Logo Design That’s Clear to Your Target Audience
Choosing the best fonts, the best imagery, the best color scheme, and the best graphic design for your logo are all great. But those features and your attention to detail won’t count for much if your logo doesn’t clearly state who your company is and what it does for customers.
“With growing competition in most markets, businesses need to craft logos that immediately represent what they do. A logo by itself is nothing. The culture, mission, and strategies of a company will drive its success, and your logo should represent that.” —Carl Holden, Creative Director at Zellus Marketing
And not only should your logo help people understand what you do and what your business is all about, but it should also resonate with your audience! The design elements that make a great logo are also the choices that help people remember your brand logo and the services or products you provide.
“My best advice when it comes to branding and packaging is to create something specifically for your target audience/persona. Your audience should influence the colors, fonts, product names, and more. Obsessing over your customers will give your brand life, and help you edge out the competition before ever hitting the ad auctions.” —Jorge Cevallos, Founder of Media Jet
Speaking of your industry and your customers, there may be no better source of information, feedback, and advice than the people who already do business with you. Don’t be afraid to involve your customers in your research, and make their feedback and insights a part of your logo planning process.
“Use your experience to your advantage!
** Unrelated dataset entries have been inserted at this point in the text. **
theorem exec_windowExpiry_frame {s t : State} {ch : Channel} (h : exec (.windowExpiry ch) s = .next t) :
    t = { s with
        windowClaims := t.windowClaims, contexts := t.contexts } := by
  rcases live_cases h with rfl | ⟨_, rfl⟩
  · rfl
  · exact takeWindowClaim_frame _ _

theorem exec_classifyTake_frame {s t : State} (h : exec .classifyTake s = .next t) :
    t = { s with
        slots := t.slots, classifier := t.classifier } := by
  rcases live_cases h with rfl | ⟨_, rfl⟩
  · rfl
  · exact takeForClassification_frame _

theorem exec_classifyComplete_frame {s t : State} (h : exec .classifyComplete s = .next t) :
    t = { s with
        classifier := t.classifier, classifyFifo := t.classifyFifo, slots := t.slots,
        queues := t.queues, contexts := t.contexts, counters := t.counters, notices := t.notices,
        active := t.active, generation := t.generation, swap := t.swap } := by
  rcases live_cases h with rfl | ⟨_, rfl⟩
  · rfl
  · exact completeClassification_frame _

theorem exec_fieldTransmitStart_frame {s t : State} (h : exec .fieldTransmitStart s = .next t) :
    t = { s with
        outbound := t.outbound, fieldTx := t.fieldTx, counters := t.counters, contexts := t.contexts } := by
  rcases live_cases h with rfl | ⟨_, rfl⟩
  · rfl
  · exact startFieldSend_frame _

theorem exec_fieldTransmitEnd_frame {s t : State} (h : exec .fieldTransmitEnd s = .next t) :
    t = { s with
        fieldTx := t.fieldTx } := by
  rcases live_cases h with rfl | ⟨_, rfl⟩
  · rfl
  · exact rfl

theorem exec_uplinkGrant_frame {s t : State} (h : exec .uplinkGrant s = .next t) :
    t = { s with
        responses := t.responses, notices := t.notices, noticeNumber := t.noticeNumber,
        queues := t.queues, slots := t.slots, uplinkTx := t.uplinkTx } := by
  rcases live_cases h with rfl | ⟨_, rfl⟩
  · rfl
  · exact grant_frame _

theorem exec_uplinkTransmitComplete_frame {s t : State} (h : exec .uplinkTransmitComplete s = .next t) :
    t = { s with
        uplinkTx := t.uplinkTx, slots := t.slots, counters := t.counters } := by
  rcases live_cases h with rfl | ⟨_, rfl⟩
  · rfl
  · exact finishUplink_frame _

theorem exec_modifyContextChannel_frame {s t : State} (h : exec .modifyContextChannel s = .next t) :
    t = { s with
        contexts := t.contexts, notices := t.notices, counters := t.counters, engine := t.engine,
        responses := t.responses, stored := t.stored } := by
  rcases live_cases h with rfl | ⟨_, rfl⟩
  · rfl
  · exact modifyNext_frame _

theorem exec_ackWatchChannel_frame {s t : State} (h : exec .ackWatchChannel s = .next t) :
    t = { s with
        contexts := t.contexts, engine := t.engine, responses := t.responses, stored := t.stored } := by
  rcases live_cases h with rfl | ⟨_, rfl⟩
  · rfl
  · exact ackNext_frame _

theorem exec_copyBankComplete_frame {s t : State} (h : exec .copyBankComplete s = .next t) :
    t = { s with
        bankA := t.bankA, bankB := t.bankB, engine := t.engine, responses := t.responses,
        stored := t.stored } := by
  rcases live_cases h with rfl | ⟨_, rfl⟩
  · rfl
  · exact completeCopy_frame _

theorem exec_clearStagingComplete_frame {s t : State} (h : exec .clearStagingComplete s = .next t) :
    t = { s with
        bankA := t.bankA, bankB := t.bankB, engine := t.engine, responses := t.responses,
        stored := t.stored } := by
  rcases live_cases h with rfl | ⟨_, rfl⟩
  · rfl
  · exact completeClear_frame _

theorem exec_limitExpiry_frame {s t : State} {ch : Channel} (h : exec (.limitExpiry ch) s = .next t) :
    t = { s with
        watchClaims := t.watchClaims, contexts := t.contexts, notices := t.notices,
        counters := t.counters } := by
  rcases live_cases h with rfl | ⟨_, rfl⟩
  · rfl
  · split
    · exact takeTickClaim_frame _ _
    · rfl

theorem exec_silenceExpiry_frame {s t : State} {ch : Channel} (h : exec (.silenceExpiry ch) s = .next t) :
    t = { s with
        watchClaims := t.watchClaims, contexts := t.contexts, notices := t.notices,
        counters := t.counters } := by
  rcases live_cases h with rfl | ⟨_, rfl⟩
  · rfl
  · split
    · exact takeTickClaim_frame _ _
    · rfl

theorem exec_duplicateRequest_frame {s t : State} (h : exec .duplicateRequest s = .next t) :
    t = { s with
        requestFifo := t.requestFifo, responses := t.responses } := by
  rcases live_cases h with rfl | ⟨_, rfl⟩
  · rfl
  · rcases State.takeAs_cases s _ _ with e | ⟨r, rest, _, _, _, _, e⟩ <;> rw [e]
    rw [answerDuplicate_frame]

theorem exec_unknownCommandRequest_frame {s t : State} (h : exec .unknownCommandRequest s = .next t) :
    t = { s with
        requestFifo := t.requestFifo, responses := t.responses, stored := t.stored, engine := t.engine } := by
  rcases live_cases h with rfl | ⟨_, rfl⟩
  · rfl
  · rcases State.takeAs_cases s _ _ with e | ⟨r, rest, _, _, _, _, e⟩ <;> rw [e]
    rfl

theorem exec_identify_frame {s t : State} (h : exec .identify s = .next t) :
    t = { s with
        requestFifo := t.requestFifo, responses := t.responses, stored := t.stored, engine := t.engine } := by
  rcases live_cases h with rfl | ⟨_, rfl⟩
  · rfl
  · rcases State.takeAs_cases s _ _ with e | ⟨r, rest, _, _, _, _, e⟩ <;> rw [e]
    rw [answerIdentify_frame]

theorem exec_readStatus_frame {s t : State} (h : exec .readStatus s = .next t) :
    t = { s with
        requestFifo := t.requestFifo, responses := t.responses, stored := t.stored, engine := t.engine } := by
  rcases live_cases h with rfl | ⟨_, rfl⟩
  · rfl
  · rcases State.takeAs_cases s _ _ with e | ⟨r, rest, _, _, _, _, e⟩ <;> rw [e]
    rw [answerReadStatus_frame]

theorem exec_readContext_frame {s t : State} (h : exec .readContext s = .next t) :
    t = { s with
        requestFifo := t.requestFifo, responses := t.responses, stored := t.stored, engine := t.engine } := by
  rcases live_cases h with rfl | ⟨_, rfl⟩
  · rfl
  · rcases State.takeAs_cases s _ _ with e | ⟨r, rest, _, _, _, _, e⟩ <;> rw [e]
    rw [answerReadContext_frame]

theorem exec_modifyContext_frame {s t : State} (h : exec .modifyContext s = .next t) :
    t = { s with
        requestFifo := t.requestFifo, responses := t.responses, stored := t.stored, engine := t.engine } := by
  rcases live_cases h with rfl | ⟨_, rfl⟩
  · rfl
  · rcases State.takeAs_cases s _ _ with e | ⟨r, rest, _, _, _, _, e⟩ <;> rw [e]
    rw [beginModify_frame]

theorem exec_readWatch_frame {s t : State} (h : exec .readWatch s = .next t) :
    t = { s with
        requestFifo := t.requestFifo, contexts := t.contexts, responses := t.responses,
        stored := t.stored, engine := t.engine } := by
  rcases live_cases h with rfl | ⟨_, rfl⟩
  · rfl
  · rcases State.takeAs_cases s _ _ with e | ⟨r, rest, _, _, _, _, e⟩ <;> rw [e]
    rw [answerReadWatch_frame]

theorem exec_ackWatch_frame {s t : State} (h : exec .ackWatch s = .next t) :
    t = { s with
        requestFifo := t.requestFifo, responses := t.responses, stored := t.stored, engine := t.engine } := by
  rcases live_cases h with rfl | ⟨_, rfl⟩
  · rfl
  · rcases State.takeAs_cases s _ _ with e | ⟨r, rest, _, _, _, _, e⟩ <;> rw [e]
    rw [beginAck_frame]

theorem exec_writeRules_frame {s t : State} (h : exec .writeRules s = .next t) :
    t = { s with
        requestFifo := t.requestFifo, bankA := t.bankA, bankB := t.bankB, responses := t.responses,
        stored := t.stored, engine := t.engine } := by
  rcases live_cases h with rfl | ⟨_, rfl⟩
  · rfl
  · rcases State.takeAs_cases s _ _ with e | ⟨r, rest, _, _, _, _, e⟩ <;> rw [e]
    rw [answerWriter_frame]

theorem exec_readRules_frame {s t : State} (h : exec .readRules s = .next t) :
    t = { s with
        requestFifo := t.requestFifo, responses := t.responses, stored := t.stored, engine := t.engine } := by
  rcases live_cases h with rfl | ⟨_, rfl⟩
  · rfl
  · rcases State.takeAs_cases s _ _ with e | ⟨r, rest, _, _, _, _, e⟩ <;> rw [e]
    rw [answerReadRules_frame]

theorem exec_writeChain_frame {s t : State} (h : exec .writeChain s = .next t) :
    t = { s with
        requestFifo := t.requestFifo, bankA := t.bankA, bankB := t.bankB, responses := t.responses,
        stored := t.stored, engine := t.engine } := by
  rcases live_cases h with rfl | ⟨_, rfl⟩
  · rfl
  · rcases State.takeAs_cases s _ _ with e | ⟨r, rest, _, _, _, _, e⟩ <;> rw [e]
    rw [answerWriter_frame]

theorem exec_readChain_frame {s t : State} (h : exec .readChain s = .next t) :
    t = { s with
        requestFifo := t.requestFifo, responses := t.responses, stored := t.stored, engine := t.engine } := by
  rcases live_cases h with rfl | ⟨_, rfl⟩
  · rfl
  · rcases State.takeAs_cases s _ _ with e | ⟨r, rest, _, _, _, _, e⟩ <;> rw [e]
    rw [answerReadChain_frame]

theorem exec_writeMap_frame {s t : State} (h : exec .writeMap s = .next t) :
    t = { s with
        requestFifo := t.requestFifo, bankA := t.bankA, bankB := t.bankB, responses := t.responses,
        stored := t.stored, engine := t.engine } := by
  rcases live_cases h with rfl | ⟨_, rfl⟩
  · rfl
  · rcases State.takeAs_cases s _ _ with e | ⟨r, rest, _, _, _, _, e⟩ <;> rw [e]
    rw [answerWriter_frame]

theorem exec_readMap_frame {s t : State} (h : exec .readMap s = .next t) :
    t = { s with
        requestFifo := t.requestFifo, responses := t.responses, stored := t.stored, engine := t.engine } := by
  rcases live_cases h with rfl | ⟨_, rfl⟩
  · rfl
  · rcases State.takeAs_cases s _ _ with e | ⟨r, rest, _, _, _, _, e⟩ <;> rw [e]
    rw [answerReadMap_frame]

theorem exec_setDefaultVerdict_frame {s t : State} (h : exec .setDefaultVerdict s = .next t) :
    t = { s with
        requestFifo := t.requestFifo, bankA := t.bankA, bankB := t.bankB, responses := t.responses,
        stored := t.stored, engine := t.engine } := by
  rcases live_cases h with rfl | ⟨_, rfl⟩
  · rfl
  · rcases State.takeAs_cases s _ _ with e | ⟨r, rest, _, _, _, _, e⟩ <;> rw [e]
    rw [answerWriter_frame]

theorem exec_readDefaultVerdict_frame {s t : State} (h : exec .readDefaultVerdict s = .next t) :
    t = { s with
        requestFifo := t.requestFifo, responses := t.responses, stored := t.stored, engine := t.engine } := by
  rcases live_cases h with rfl | ⟨_, rfl⟩
  · rfl
  · rcases State.takeAs_cases s _ _ with e | ⟨r, rest, _, _, _, _, e⟩ <;> rw [e]
    rw [answerReadDefault_frame]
Set up tracking on your website, poll your clients, and review audience data. You’ll be surprised at how valuable this information is.” —Evan Holmgren, Founder of Hammerhead
Additionally, as you embark on your business logo design process, whether to rebrand or launch a new business altogether, remember that a simple approach is almost always the most effective one.
“Simple logos are easier to remember. And they’re more likely to be timeless. Invest in research. Understand that the goal of rebranding is to design for your audience and not just for yourself. Your customers know you by your corporate ID. So before rebranding, you need to completely understand your target audience.” —Paul Bies, Partner at Mystique Brand Communications
Simplicity isn’t just one of the modern design trends, either. High-quality logos have almost always focused on communicating to potential customers exactly what your business is all about, no matter what sort of font, typeface, or logo look you end up choosing.
“Keep it simple, eye-catching, and brand relevant. These tips help new businesses to concentrate on the brand’s vibrance and overcome logo designs that are too complicated.” —Davit Ispiryan, Founder of Effeect
In addition to visually representing what your business offers, the logo also is a place where you can express your brand personality and, with an effective design, really boost your brand awareness, too.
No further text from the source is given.